1Department of Head and Neck Oncology and Surgery, Netherlands Cancer Institute, Antoni van Leeuwenhoek Hospital, Amsterdam, Netherlands, 2Department of Radiology, Academic Medical Center, Amsterdam, Netherlands, 3Department of Oral and Maxillofacial Surgery, Academic Centre for Dentistry Amsterdam and Academic Medical Center, University of Amsterdam and VU University Amsterdam, Amsterdam, Netherlands, 4Biomedical NMR, Department of Biomedical Engineering, Eindhoven University of Technology, Eindhoven, Netherlands, 5Orthopaedic Research Lab, Radboud UMCN, Nijmegen, Netherlands, 6Department of Oral and Maxillofacial Surgery, Academic Medical Center, Amsterdam, Netherlands, 7Department of Robotics and Mechatronics, MIRA Institute, University of Twente, Enschede, Netherlands, 8Department of Radiology, University Medical Center Utrecht, Utrecht, Netherlands, 9Biomedical Engineering and Physics, Academic Medical Center, Amsterdam, Netherlands

Synopsis

Tongue muscle architecture is suspected to be important in the prediction of speech and swallowing complications after surgery. The tongue contains areas of crossing muscle fibres unable to be resolved by diffusion tensor imaging (DTI). We show that constrained spherical deconvolution (CSD) is able to distinguish these crossing fibres ex vivo and in vivo using a clinically acceptable scan time of 10 min. Also, we show improved tractography in CSD compared to DTI, allowing segmentation of different tongue muscles which conforms to known anatomy.

Purpose

For patients suffering from cancer of the oral cavity or oropharynx, the choice for surgical removal is based on post-operative complicated swallowing and speech, which is difficult to predict.1 Post-operative functionality of the tongue is suspected to depend on muscle architecture. A method for imaging muscle architecture in vivo, is diffusion tensor imaging (DTI).2 However, contrary to most skeletal muscles, the tongue contains areas of crossing fibres, primarily in the tongue core, which hinder correct anatomical reconstructions with DTI. Therefore, we propose to use constrained spherical deconvolution (CSD)3 to resolve crossing fibres in the tongue in clinically acceptable scan time.

Methods

One ex vivo bovine tongue and five healthy volunteers were scanned using a 3T Philips Ingenia MRI-scanner (Philips Healthcare, Best, Netherlands). The differences in acquisition protocol between the ex vivo and in vivo subjects were kept to a minimum.
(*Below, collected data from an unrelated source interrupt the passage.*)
-- ==== Sys2Proof/Machine/Replies.lean ====
section
/-!
DEFINITION. The reply rings: the one write of a reply, and a reply's issue (R140, R161, R162, R164, R180, R244, R778).
-/

namespace Sys2Proof.Machine

namespace State

/-- Write one reply into the ring (R161, R162, R778); where the translation of its address faults, the queue stops and the reply
is not written (R242). -/
def putReply (s0 : State) (f : Nat) (r : Reply) : State :=
  let q := (s0.func f).q
  let n := 2 ^ q.logReplies
  let slot := q.replyProd % n
  match access s0 f none (q.replyBase + 32 * slot) true with
  | (s, none) => s
  | (s, some x) =>
    let s1 := s.emitLink (s.linkOf f) (.reply f slot x { r with phase := q.phase })
    let s2 := s1.modQueue f (fun q =>
      { q with replyProd := (q.replyProd + 1) % 65536, phase := if slot + 1 = n then !q.phase else q.phase,
               armed := false })
    if q.armed then s2.fire f (replyVec f) else s2

/-- Issue a reply on a queue (`drop`: a reply that disabling the queue discards while it waits, R187): written at once, or held
behind replies that wait, or while the function issues nothing (R140, R180). The reply of a command whose queue a reset has
cleared goes nowhere (R145). CMD_ERR_CNT counts every status but DONE and QUEUED. -/
def issueReply (s : State) (f : Nat) (r : Reply) (drop : Bool := false) : State :=
  let s0 := if r.status ≤ 1 then s else s.inc Ctr.err
  if 4096 ≤ f then s0 else
  let q := (s0.func f).q
  let room := decide (replyUsed q < 2 ^ q.logReplies - 1)
  if s0.canDma f && q.held.isEmpty && room then s0.putReply f r
  else
    let s1 := s0.modQueue f (fun q => { q with held := q.held ++ [(r, drop)] })
    if room then s1 else s1.raise Reg.cmdStatus 1 0

end State

end Sys2Proof.Machine
end

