/-- The context that an image's body spells, under a slot (Table 10.8). What the image cannot hold of a record in progress
is free (log entry 36). -/
def ctxOfImage (b : List Byte) (slot free : Nat) : Option Ctx :=
  let kind := byteAt b 0
  let st := byteAt b 2
  if !algOk kind (byteAt b 1) || !(st == 1 || (kind == 6 && (st == 2 || st == 4))) then none
  else
    let l := keyLen (byteAt b 1)
    let left := dn b 189 188
    some { Ctx.fresh with
      st := if st = 1 then .ready else if st = 2 then .halted else .resync
      kind := kind, alg := byteAt b 1, flags := byteAt b 3 % 8, slot := slot, key1 := (b.drop 4).take l
      key2 := if kind = 7 then (b.drop 36).take l else [], salt := (b.drop 68).take 12, spi := dn b 83 80
      nextSeq := dn b 91 84, winTop := dn b 99 92, bitmap := dn b 131 100, win := byteAt b 132 + 1
      chain := { acc := (b.drop 136).take 16, ctr := (b.drop 152).take 16, part := (b.drop 168).take (byteAt b 184 % 16) }
      hdr := if left = 0 then [] else [23, 3, 3] ++ leBytes (2 + (16 - left)) free
      left := left, tcpSeq := dn b 193 190, firstRec := dn b 201 194 }

/-- CTX_RESTORE (R440 to R443). -/
def bodyCtxRestore (c : Cmd) (s : State) : Body :=
  let p := c.params
  let d := c.data
  withCtx s c ((
    if d.length ≠ 320 then .bad Cause.length 10
    else if (s.ctx (ctxOf c)).binding.isSome then .lock CipCause.bound
    else if dn d 3 0 ≠ 0x49434B50 ∨ byteAt d 4 ≠ 1 ∨ 1 < byteAt d 5 ∨ 4096 ≤ dn d 9 8 ∨ !allZero (d.drop 304) ∨
        (byteAt d 5 = 0 ∧ (dn d 7 6 ≠ 0 ∨ dn d 31 20 ≠ 0 ∨ dn d 303 288 ≠ 0)) then
      rejectImage s CipCause.image
    else if byteAt d 5 = 0 && !(s.insOf c.id).clearExp then .deny CipCause.noClear
    else if byteAt d 5 = 1 && !slotOk s c.id (dn d 7 6) then rejectImage s CipCause.slot
    else
      let key := ((mGet? s.cip.slots (dn d 7 6)).map (·.key)).getD []
      let body := (d.drop 32).take 256
      match (if byteAt d 5 = 0 then some body else gcmOpen key ((d.drop 20).take 12) (d.take 32) body ((d.drop 288).take 16)) with
      | none => rejectImage s CipCause.unwrap
      | some b =>
        let o := dn d 9 8
        let n := dn d 19 14
        let (e, fl) := countsOf s o
        let (v, s1) := s.draw
        if o ≠ c.id && !(isManager c.src && pf p 4 4 == 1) then rejectImage s CipCause.inst
        else if n < fl then rejectImage s CipCause.replay
        else match ctxOfImage b (dn d 7 6) v with
          | none => rejectImage s CipCause.kind
          | some x =>
            let s2 := { s1 with cip := { s1.cip with counts := mPut s1.cip.counts o (max e n, (n + 1) % 2 ^ 48) } }
            .done (placeCtx s2 (ctxOf c) x) n))

/-- CTX_RESTORE (opcode 0x0908). -/
def execCtxRestore (c : Cmd) (s : State) : Host.Outcome State Fault Refusal :=
  runCmd Op.ctxRestore c bodyCtxRestore s

/-- CTX_CLEAR (R205, R443). -/
def bodyCtxClear (c : Cmd) (s : State) : Body :=
  withCtx s c ((
    if (s.ctx (ctxOf c)).binding.isSome then .lock CipCause.bound
    else .done { s with cip := { s.cip with ctxs := mDel s.cip.ctxs (ctxOf c) } } 0))

/-- CTX_CLEAR (opcode 0x0909). -/
def execCtxClear (c : Cmd) (s : State) : Host.Outcome State Fault Refusal :=
  runCmd Op.ctxClear c bodyCtxClear s

/-- TLS_RESYNC (R434, R449). -/
def bodyTlsResync (c : Cmd) (s : State) : Body :=
  let p := c.params
  withCtx s c ((
    let x := s.ctx (ctxOf c)
    if x.st != .resync then .deny CipCause.state
    else .done (s.setCtx (ctxOf c) { x with resume := some (pf p 7 4, pf p 15 8) }) 0))

/-- TLS_RESYNC (opcode 0x090A). -/
def execTlsResync (c : Cmd) (s : State) : Host.Outcome State Fault Refusal :=
  runCmd Op.tlsResync c bodyTlsResync s

/-- REPLAY_SET (R441). -/
def bodyReplaySet (c : Cmd) (s : State) : Body :=
  .done { s with cip := { s.cip with counts := mPut s.cip.counts c.id (pf c.params 7 2, pf c.params 13 8) } } 0

/-- REPLAY_SET (opcode 0x090B). -/
def execReplaySet (c : Cmd) (s : State) : Host.Outcome State Fault Refusal :=
  runCmd Op.replaySet c bodyReplaySet s

/-- SECY_SET (R423, R444). -/
def bodySecySet (c : Cmd) (s : State) : Body :=
  let p := c.params
  if 15 < pf p 1 1 then .bad 0 25
  else if pf p 3 3 = 0 ∨ 4 < pf p 3 3 then .bad 0 27
  else if 2 < pf p 4 4 then .bad 0 28
  else if pf p 5 5 ≠ 0 ∧ pf p 5 5 ≠ 30 ∧ pf p 5 5 ≠ 50 then .bad 0 29
  else if 3 < pf p 6 6 then .bad 0 30
  else .stage s [c.data] false 0

/-- SECY_SET (opcode 0x090C). -/
def execSecySet (c : Cmd) (s : State) : Host.Outcome State Fault Refusal :=
  runCmd Op.secySet c bodySecySet s

/-- SECY_SET lands (R426). -/
def landSecySet (it : Item) (s : State) : State :=
  let p := it.params
  let f := pf p 2 2
  let y : SecY :=
    { enable := bit f 0, protect := bit f 1, replay := bit f 2, includeSci := bit f 3, suite := pf p 3 3, validate := pf p 4 4,
      offset := pf p 5 5, an := pf p 6 6, window := pf p 10 7, ownSci := pf p 18 11, peerSci := pf p 26 19 }
  { s with cip := { s.cip with secys := mPut s.cip.secys (pf p 1 1) y } }

end Sys2Proof.Machine
end

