-- ==== Sys2Proof/Machine/Viras.lean ====
section
/-!
DEFINITION. Meanings of the events of the Viras bus: frames, windows, copies, votes, channels and the ladder
(spec/12_viras_bus.md; R538, R540).
-/

namespace Sys2Proof.Machine

/-- VIRAS_FRAME_TX (R503, R504): the controller starts its frame in an own slot, `lag` ns after its instant on each channel (0 when
it keeps its time, as it does where no such event comes). -/
def execVirasFrameTx (i lag : Nat) (s : State) : Host.Outcome State Fault Refusal :=
  if !mayTransmit s || !planOpen s (isSend i) then .next s
  else .next (busThrough { s with vrs := { s.vrs with lags := mPut s.vrs.lags i lag } } (isSend i))

/-- GUARD_WINDOW_CLOSE (R505, R506, R521): a frame still driven is cut. -/
def execGuardWindowClose (i c : Nat) (s : State) : Host.Outcome State Fault Refusal :=
  .next (busThrough s (fun a => a == .close i c))

/-- GUARD_CRC (R524): every window is closed until a new image lands. -/
def execGuardCrc (s : State) : Host.Outcome State Fault Refusal :=
  if s.vrs.guardCrc || s.vrs.img.isNone then .next s
  else
    let s0 := driversOff s
    let s1 := { s0 with vrs := { s0.vrs with guardCrc := true } }
    .next (if bit (s1.word Reg.vrsIntEn.addr) 7 then s1.fireDev 3 else s1)

-- Reception.

/-- A copy that a device in LISTEN or COLDSTART takes its time from (R538, R540, R563). -/
def integrationOk (s : State) (m : Img) (x : VirasRx) : Bool :=
  let ws := x.words.dropLast
  let slot := m.slots[fSlot ws]?
  s.tim.adopt.isNone && !s.time.refHold && !s.boot.stopped &&
  (s.tim.st == 1 || (s.tim.st == 2 && fStartup ws && isSync s && decide (fNode ws < s.vrs.node))) &&
  x.ok && x.words.length == fPlen ws + 3 && crc24 ws == x.words.getLastD 0 && shapeOk ws 30 && fSync ws &&
  bit (fDesc ws) 23 && (match slot with | some t => t.sync && t.owner == fNode ws | none => false) &&
  (fSection ws 0).getD 1 0 == s.time.heatLen

/-- Adopt the sender's time at its next strike (R538); a device in COLDSTART stops transmitting at once (R540). -/
def integrate (s : State) (m : Img) (x : VirasRx) : State :=
  let ws := x.words.dropLast
  match m.slots[fSlot ws]? with
  | none => s
  | some t =>
    let heat := (fSection ws 0).getD 0 0 * 2 ^ 24 + fHeat ws
    let left := ceilDiv (256 * s.time.heatLen - expectedAt s m t x.chan) 256
    { s with tim := { s.tim with
      adopt := some (BitVec.ofNat 48 (heat + 1), s.time.refNow + left), adoptLen := s.time.heatLen,
      txOn := if s.tim.st = 2 then false else s.tim.txOn } }

/-- The first counter of R512 that a copy advances; none for a good copy. -/
def copyFault (s : State) (m : Img) (x : VirasRx) : Option Nat :=
  let ws := x.words.dropLast
  if !x.ok || x.words.length != fPlen ws + 3 then some 0x08
  else if crc24 ws ≠ x.words.getLastD 0 then some 0x10
  else match slotAt m x.at_ with
    | none => some 0x18
    | some (i, t) =>
      if fNode ws ≠ t.owner ∨ fSlot ws ≠ i ∨ fHeat ws ≠ s.time.heat.toNat % 2 ^ 24 ∨ fSync ws ≠ t.sync ∨ !shapeOk ws t.pmax then
        some 0x18
      else
        let e := expectedAt s m t x.chan
        if x.at_ + 256 * m.rxWin < e ∨ e + 256 * m.rxWin < x.at_ then some 0x20 else none

/-- The device's own receiver takes a copy (R512, R514). -/
def receiveCopy (s : State) (m : Img) (x : VirasRx) : State :=
  let s0 := if integrationOk s m x then integrate s m x else s
  match copyFault s0 m x with
  | some off => s0.inc (vrsCtr x.chan off)
  | none =>
    let e := match slotAt m x.at_ with | some (_, t) => expectedAt s0 m t x.chan | none => 0
    let copy : VCopy := { chan := x.chan, words := x.words.dropLast, dev := (x.at_ : Int) - (e : Int) }
    let s1 := (s0.inc (vrsCtr x.chan 0)).setVchan x.chan { s0.vchan x.chan with good := true }
    if s1.vrs.copies.any (fun k => k.chan == x.chan) then s1
    else { s1 with vrs := { s1.vrs with copies := s1.vrs.copies ++ [copy] } }

/-- A hub blocks input on a branch (R511, R525). -/
def hubCut (s : State) (c b : Nat) : State :=
  let k := brKey c b
  let x := s.vlink k
  (((s.setVlink k { x with cutNow := true }).inc (brCtr c b 0x08)).vrsRaise 5).postB 0xB060 3 k
    (if x.idValid then x.node else 0xFFFF) s.time.ns true
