-- ==== Sys2Proof/Machine/ClusterTime.lean ====
section
/-!
DEFINITION. Meanings of cluster time: the commit opcodes of family 0x02, opcode family 0x0B, and the events of time states
and of the end of the last slot (spec/13_cluster_time.md). Family 0x0B is not open to tenant queues.
-/

namespace Sys2Proof.Machine

-- Cluster commit (R548 to R559).

/-- COMMIT_OPEN (R548, R556). -/
def bodyCommitOpen (c : Cmd) (s : State) : Body :=
  let p := c.params
  let cid := pf p 0 0
  let mask := pf p 15 8
    let absent := (bitList mask 64).any (fun n => match s.vrs.img with | some m => (m.node? n).isNone | none => true)
    if cid = 0 then .bad TimCause.form 24
    else if !bit mask s.vrs.node || absent then .bad TimCause.form 32
    else if s.tim.st = 0 then .deny TimCause.notJoined
    else if 4 ≤ s.tim.units.length ∨ s.tim.units.any (fun u => u.target == c.target) then .full TimCause.targetBusy
    else
      let u : CUnit :=
        { cid := cid, mask := mask, target := c.target, unit := s.staging.nextUnit, owner := c.src, tag := c.tag, quiet := c.noReply,
          isSealed := false, phase := 0, armed := 0, go := 0, committed := 0, aborted := 0, lost := false, cause := 0,
          failing := 0xFF }
      let s1 := { s with tim := { s.tim with units := s.tim.units ++ [u] } }
      let s2 := match c.src with
        | .queue f => s1.modQueue f (fun q => { q with promised := q.promised + 1 })
        | .mbox => s1
      .stage s2 [] false 0

/-- COMMIT_OPEN (opcode 0x0220). -/
def execCommitOpen (c : Cmd) (s : State) : Host.Outcome State Fault Refusal :=
  runCmd Op.commitOpen c bodyCommitOpen s

/-- COMMIT_CANCEL (R559). -/
def bodyCommitCancel (c : Cmd) (s : State) : Body :=
  let p := c.params
  match findUnit s (pf p 0 0) (BitVec.ofNat 48 (pf p 6 1)) with
  | none => .missing
  | some u =>
    if u.target.toNat ≤ s.time.heat.toNat + 2 then .fail { status := St.late }
    else .done (abortUnit s u TimCause.cancelled) 0

/-- COMMIT_CANCEL (opcode 0x0221). -/
def execCommitCancel (c : Cmd) (s : State) : Host.Outcome State Fault Refusal :=
  runCmd Op.commitCancel c bodyCommitCancel s

/-- Reports of a unit's current phase that were accepted (Table 13.8). -/
def phaseMask (u : CUnit) : Nat := if u.phase ≤ 2 then u.armed else if u.phase ≤ 4 then u.go else u.committed + u.aborted

/-- COMMIT_QUERY (Table 13.8). -/
def bodyCommitQuery (c : Cmd) (s : State) : Body :=
  let p := c.params
  match findUnit s (pf p 0 0) (BitVec.ofNat 48 (pf p 6 1)) with
  | none => .missing
  | some u => .done s (u.phase + phaseMask u * 2 ^ 64)

/-- COMMIT_QUERY (opcode 0x0222). -/
def execCommitQuery (c : Cmd) (s : State) : Host.Outcome State Fault Refusal :=
  runCmd Op.commitQuery c bodyCommitQuery s

-- Opcode family 0x0B.

/-- SCHED_LOAD (R517, R553, R554). -/
def bodySchedLoad (c : Cmd) (s : State) : Body :=
    if needsCluster c s then .deny TimCause.needCluster
    else match imgCheck s c.data with
      | some cause => .bad cause
      | none => .stage s [c.data] false 0

/-- SCHED_LOAD (opcode 0x0B01). -/
def execSchedLoad (c : Cmd) (s : State) : Host.Outcome State Fault Refusal :=
  runCmd Op.schedLoad c bodySchedLoad s

/-- SCHED_LOAD lands: the image, and its heat length (R86, R517). -/
def landSchedLoad (it : Item) (s : State) : State :=
  let m := parseImg it.data
  setHeatLen (landImage s m) s.time.heat m.heatLen

/-- TIM_JOIN (R528, R553). -/
def bodyTimJoin (c : Cmd) (s : State) : Body :=
  let p := c.params
    if s.vrs.img.isNone then .deny TimCause.noImage
    else if s.tim.st ≠ 0 then .done s 0
    else
      let s1 := enterTime s 1
      .done { s1 with tim := { s1.tim with cold := pf p 0 0 == 1 && isSync s, adopt := none, txOn := false } } 0

/-- TIM_JOIN (opcode 0x0B02). -/
def execTimJoin (c : Cmd) (s : State) : Host.Outcome State Fault Refusal :=
  runCmd Op.timJoin c bodyTimJoin s

/-- TIM_LEAVE (R528, Table 13.9): transmission stops with the next strike; pending units are aborted. -/
def bodyTimLeave (_c : Cmd) (s : State) : Body :=
    let s1 := enterTime s 0
    let s2 := { s1 with tim := { s1.tim with adopt := none } }
    .done (s.tim.units.foldl (fun s u => abortUnit s u TimCause.syncLost) s2) 0

/-- TIM_LEAVE (opcode 0x0B03). -/
def execTimLeave (c : Cmd) (s : State) : Host.Outcome State Fault Refusal :=
  runCmd Op.timLeave c bodyTimLeave s

/-- A signed 24-bit field as 32 bits. -/
def sext32 (v : Nat) : Nat := ofInt 32 (toInt 24 v)

/-- TIM_QUERY (Table 13.9). -/
def bodyTimQuery (_c : Cmd) (s : State) : Body :=
  (.done s
    (s.tim.st + s.time.cls * 2 ^ 8 + s.tim.usedCnt * 2 ^ 16 + sext32 (s.word 0x010114) * 2 ^ 32 +
     sext32 (s.word 0x010118) * 2 ^ 64 + sext32 (s.word 0x010110) * 2 ^ 96))

/-- TIM_QUERY (opcode 0x0B04). -/
def execTimQuery (c : Cmd) (s : State) : Host.Outcome State Fault Refusal :=
  runCmd Op.timQuery c bodyTimQuery s

/-- TIM_STEER (R545, R553). -/
def bodyTimSteer (c : Cmd) (s : State) : Body :=
  let p := c.params
  let ppb := toInt 32 (pf p 3 0)
    if ppb < -100000 ∨ 100000 < ppb then .bad 0 24
    else if needsCluster c s then .deny TimCause.needCluster
    else .stage s [c.data] false 0

/-- TIM_STEER (opcode 0x0B05). -/
def execTimSteer (c : Cmd) (s : State) : Host.Outcome State Fault Refusal :=
  runCmd Op.timSteer c bodyTimSteer s

/-- TIM_STEER lands (R545). -/
def landTimSteer (it : Item) (s : State) : State :=
  { s with tim := { s.tim with ppb := toInt 32 (pf it.params 3 0) } }.setWord 0x01011C (pf it.params 3 0)

/-- TIM_PTP_MAP (R544, R553). -/
def bodyTimPtpMap (c : Cmd) (s : State) : Body :=
  let p := c.params
    if 999999999 < pf p 15 12 then .bad 0 36
    else if needsCluster c s then .deny TimCause.needCluster
    else .stage s [c.data] false 0

/-- TIM_PTP_MAP (opcode 0x0B06). -/
def execTimPtpMap (c : Cmd) (s : State) : Host.Outcome State Fault Refusal :=
  runCmd Op.timPtpMap c bodyTimPtpMap s

/-- TIM_PTP_MAP lands (R544). -/
def landTimPtpMap (it : Item) (s : State) : State :=
  let p := it.params
  { s with tim := { s.tim with ptpHeat := BitVec.ofNat 48 (pf p 5 0), ptpSec := pf p 11 6, ptpNs := pf p 15 12 } }

-- Time states.

/-- COLDSTART (R539, R772): at the strike at which a sync node has spent 3 + rank heats in LISTEN. -/
def execColdstart (s : State) : Host.Outcome State Fault Refusal :=
  match s.vrs.img with
  | none => .next s
  | some m =>
    let rank := (m.syncs.filter (· < s.vrs.node)).length
    if s.tim.st ≠ 1 ∨ !s.tim.cold ∨ !isSync s ∨ s.tim.adopt.isSome ∨ s.tim.heats < 3 + rank ∨ !s.onStrike then .next s
    else
      let s1 := enterTime s 2
      .next (({ s1 with tim := { s1.tim with txOn := true } }.inc Ctr.timColdstart).post 0x1014 [])

/-- SYNC_LOST (R543): at the strike after eight consecutive heats not valid. -/
def execSyncLost (s : State) : Host.Outcome State Fault Refusal :=
  if s.tim.st = 4 ∧ 8 ≤ s.tim.bad ∧ s.onStrike then .next (enterHoldover s true) else .next s

/-- HOLDOVER_END (R543): 1 s of reference time in HOLDOVER. -/
def execHoldoverEnd (s : State) : Host.Outcome State Fault Refusal :=
  if s.tim.st ≠ 5 then .next s
  else .next (s.atRef (s.tim.holdFrom + 1000000000) (fun s =>
    let s1 := enterTime s 1
    ({ s1 with tim := { s1.tim with adopt := none } }.timRaise 2).post 0x1013 []))

/-- SYS_REFCLK is lost, as cluster time sees it (R543, R563). -/
def timeRefLost (s : State) : State :=
  if s.tim.st = 4 then enterHoldover s true
  else if s.tim.st = 3 then enterHoldover s false
  else reclass { s with tim := { s.tim with txOn := false, adopt := none } }

-- The end of the last slot.

/-- LAST_SLOT_END (R532 to R535, R550 to R552, R572 to R575, R626). -/
def execLastSlotEnd (s : State) : Host.Outcome State Fault Refusal :=
  if s.boot.stopped then .next s else .next (busThrough s (fun a => a == .last))

/-- Registers of cluster time at a strike, and the heat's deviations as those of the heat before (Table 13.11). -/
def timeLatch (s : State) : State :=
  let t := s.tim
  let sat (v : Int) : Nat := ofInt 24 (clampInt (-8388608) 8388607 v)
  let syncs := match s.vrs.img with | some m => m.syncs | none => []
  let entry (n : Nat) : Nat :=
    let used := 2 ^ 25 * b2n (bit t.usedMask n)
    match mGet? t.devs n with
    | some d => sat d + 2 ^ 24 + used
    | none => if n = s.vrs.node ∧ syncs.contains n ∧ 2 ≤ t.st then 2 ^ 24 + used else 0
  let s1 := (List.range 64).foldl (fun s n => s.setWord (0x010200 + 4 * n) (entry n)) s
  let s2 := (((s1.setWord 0x010110 (sat t.raw)).setWord 0x010114 (sat t.c)).setWord 0x010118 (sat t.r)).setWord 0x010160 t.last
  { s2 with tim := { t with
    usedCnt := (bitList t.usedMask 64).length, prevDevs := t.devs, prevValid := t.closed && t.valid, prevC := t.c,
    prevId := (match s.vrs.img with | some m => m.id | none => 0), prevLen := s.time.heatLen, devs := [], closed := false,
    valid := false, raw := 0, c := 0, usedMask := 0 } }

end Sys2Proof.Machine
end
Ex vivo: One bovine tongue was scanned using a conventional torso coil within 24h after harvesting. Scanning parameters were: spin-echo-single shot EPI; ETL 25; TE/TR 60ms/25s; two repetitions with opposing phase-encoding; NSA = 1; SPIR and SSGR fat suppression; field-of-view of 192x156x420 mm; voxel size 3x3x3mm; b-value 700 s/mm2, along 64 directions evenly spaced over a hemisphere and optimised for gradient load.

In vivo: Five healthy volunteers scanned supine using two flexible surface coils (diameter 15 cm). The coils were gently strapped to the cheeks. Subjects were instructed to position the dorsum of the tongue against the palate to minimise air in the oral cavity. Scanning parameters were: spin-echo single-shot EPI; TE/TR 60ms/3.4s; field-of-view 192x156x84 mm. The acquisition was divided into four blocks of 2.5 min, minimising motion during the scan, resulting in a total scan time of 10 min. The acquisition was repeated within 30 min. The other parameters were identical to the ex vivo acquisition.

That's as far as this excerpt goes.